Filesystem

Blockchain nodes, such as validators and archive nodes, require a highly reliable and efficient filesystem to operate effectively. The choice of filesystem can significantly affect the performance and reliability of these nodes. In light of performance concerns with ZFS, especially in ParityDB workloads as discussed in paritytech/polkadot-sdk/pull/1792, this guide provides a detailed approach to configuring a robust filesystem in Proxmox.

Filesystem Choices and Their Impact

The extensive use of I/O operations by blockchain nodes means the filesystem must manage write and read operations efficiently. CoW filesystems, while feature-rich and robust, introduce overhead that can degrade performance, as evidenced by the cited benchmarks.

Why Not ZFS or Btrfs for Blockchain Nodes?

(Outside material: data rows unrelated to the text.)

/-- R274: a disciplined root takes the PTP clock in place of the upstream offset, with a forward step
only. -/
def ptpCorrect (s : State) : State :=
  if s.get F.TMP_STAT_STATE == 4 && s.flag F.TMP_CFG_PTPDISC then
    correct (64 * (s.tb.toNat : Int) + s.tempo.phase - (phcTotal s (s.get F.TMP_CFG_PTPCL) : Int)) true s
  else s

/-- R262: the phase of TBCLK moves by 1/64 ns toward zero offset, at most once in 64 cycles; each time it passes a whole
ns, TB advances by 0 or 2 in one later cycle. -/
def phaseSlew (s0 : State) : State :=
  let s := ptpCorrect s0
  let t := s.tempo
  if t.owed == 0 || t.slewWait != 0 then s
  else
    let d : Int := if t.owed < 0 then -1 else 1
    let ph := t.phase + d
    let (ph', skew) := if ph ≤ -64 then (ph + 64, t.tbSkew - 1)
      else if 64 ≤ ph then (ph - 64, t.tbSkew + 1) else (ph, t.tbSkew)
    { s with tempo := { t with phase := ph', tbSkew := skew, owed := t.owed - d, slewWait := 64 } }

/-! ### Positions across the domain (R265–R267) -/

/-- R265: the velocity of R30 with K = 4 in units of 2⁻³² counts per ns, when five stamps are held. -/
def velocity (e : EncCh) : Option Word :=
  match e.hist with
  | [t0, _, _, _, t4] =>
    let m := roundDiv (4 * 2 ^ 32) (t0 - t4)
    some (BitVec.ofInt 32 (if e.lastUp then (m : Int) else -(m : Int)))
  | _ => none

/-- R266, R33: a sample takes effect: it loads the followers when LOADSEQ differs from the previous one's,
and ends staleness. -/
def takeEffect (c : Nat) (smp : Sample) (s : State) : State :=
  let t := s.tpc c
  let reload := match t.cur with
    | some o => o.loadSeq != smp.loadSeq
    | none => false
  let s1 := s.setTpc c { t with cur := some smp, effAt := s.cycle }
  s1.each 16 fun n u =>
    if u.follows n && u.get (F.TMP_FOLLOW_TPC n) == c then
      (u.when reload (encSetPosition n smp.pn)).put (F.TMP_FOLLOW_STALE n) 0
    else u

/-- R267: the samples that wait, in the order in which they take effect: by TS, and by arrival among equals. -/
def insertSample (smp : Sample) : List Sample → List Sample
  | [] => [smp]
  | x :: l => if smp.ts < x.ts then smp :: x :: l else x :: insertSample smp l

/-- R265, R267: a sample arrives: the lower ORIGIN of two publishers is taken; an older sample is
discarded; one past its effect time takes effect at once and is reported. -/
def sampleArrive (c : Nat) (smp : Sample) (s : State) : State :=
  let t := s.tpc c
  let dup := match t.lastOrigin with
    | some o => o != smp.origin
    | none => false
  let lower := match t.lastOrigin with
    | some o => decide (smp.origin ≤ o)
    | none => true
  let s1 := s.when dup fun u => u.setIrq F.TMP_STAT_DUPID tmpPage 1
  if !lower then s1
  else
    let s2 := s1.setTpc c { t with lastOrigin := some smp.origin }
    let old := match t.cur with
      | some o => decide (smp.ts < o.ts)
      | none => false
    if old then s2
    else if smp.ts + leadNow s < s.tb.toNat then
      takeEffect c smp ((s2.setIrq F.TMP_STAT_LATE_SAMPLE tmpPage 3).count F.TMP_LATECNT_VALUE 1)
    else s2.setTpc c { s2.tpc c with pending := insertSample smp t.pending }

/-- R267: TB reaches TS + LEAD of the waiting sample of TPC `c` with the lowest TS. -/
def sampleEffect (c : Nat) (s : State) : State :=
  match (s.tpc c).pending with
  | smp :: rest =>
    if smp.ts + leadNow s ≤ s.tb.toNat then
      let s1 := s.setTpc c { s.tpc c with pending := rest }
      match (s.tpc c).cur with
      | some o => if smp.ts < o.ts then s1 else takeEffect c smp s1
      | none => takeEffect c smp s1
    else s
  | [] => s

/-- R265: a publishing device sends a POS frame, and applies its own sample as every other device. -/
def posSend (c : Nat) (s : State) : State :=
  if s.flag (F.TMP_PUB_EN c) && mayPublish s then
    let n := s.get (F.TMP_PUB_ENC c)
    let e := s.enc n
    let (k, s1) := if e.stamp.isNone || (velocity e).isNone then s.nextFree else (0, s)
    let tn := e.stamp.getD (Config.freeNat k)
    let vel := (velocity e).getD (Config.freeWord k)
    let id := s.get F.TMP_ID_ID
    let smp : Sample := ⟨id, e.loadSeq, s.encPos n, tn, vel, s.tb.toNat⟩
    sampleArrive c smp (flood (.pos id c e.loadSeq smp.pn (tn % 2 ^ 48) vel (s.tb.toNat % 2 ^ 48)) none s1)
  else s

/-- R266: the follower's extrapolated count, ⌊PN + VEL·(t − TN)⌋. -/
def followX (smp : Sample) (tb : Nat) : Pos48 :=
  smp.pn + BitVec.ofInt 48 ((smp.vel.toInt * ((tb : Int) - (smp.tn : Int))) / 2 ^ 32)

/-- R266: follower `n` counts one transition toward the extrapolated position, one per cycle. -/
def followerTransition (n : Nat) (s : State) : State :=
  if s.follows n && !s.flag (F.TMP_FOLLOW_STALE n) && (s.enc n).stamp != some s.tb.toNat then
    match (s.tpc (s.get (F.TMP_FOLLOW_TPC n))).cur with
    | some smp =>
      let d := followX smp s.tb.toNat - s.encPos n
      if d == 0 then s else encCount n (!d.msb) s
    | none => s
  else s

  • ZFS: While ZFS is revered for its data integrity, the added overhead from features like snapshotting, checksums, and the dynamic block size can significantly slow down write operations crucial for blockchain databases.
  • Btrfs: Similar to ZFS, Btrfs offers advanced features such as snapshotting and volume management. However, its CoW nature means it can suffer from fragmentation and performance degradation over time, which is less than ideal for write-intensive blockchain operations.

Given these insights, a move towards a more traditional, performant, and linear filesystem is recommended.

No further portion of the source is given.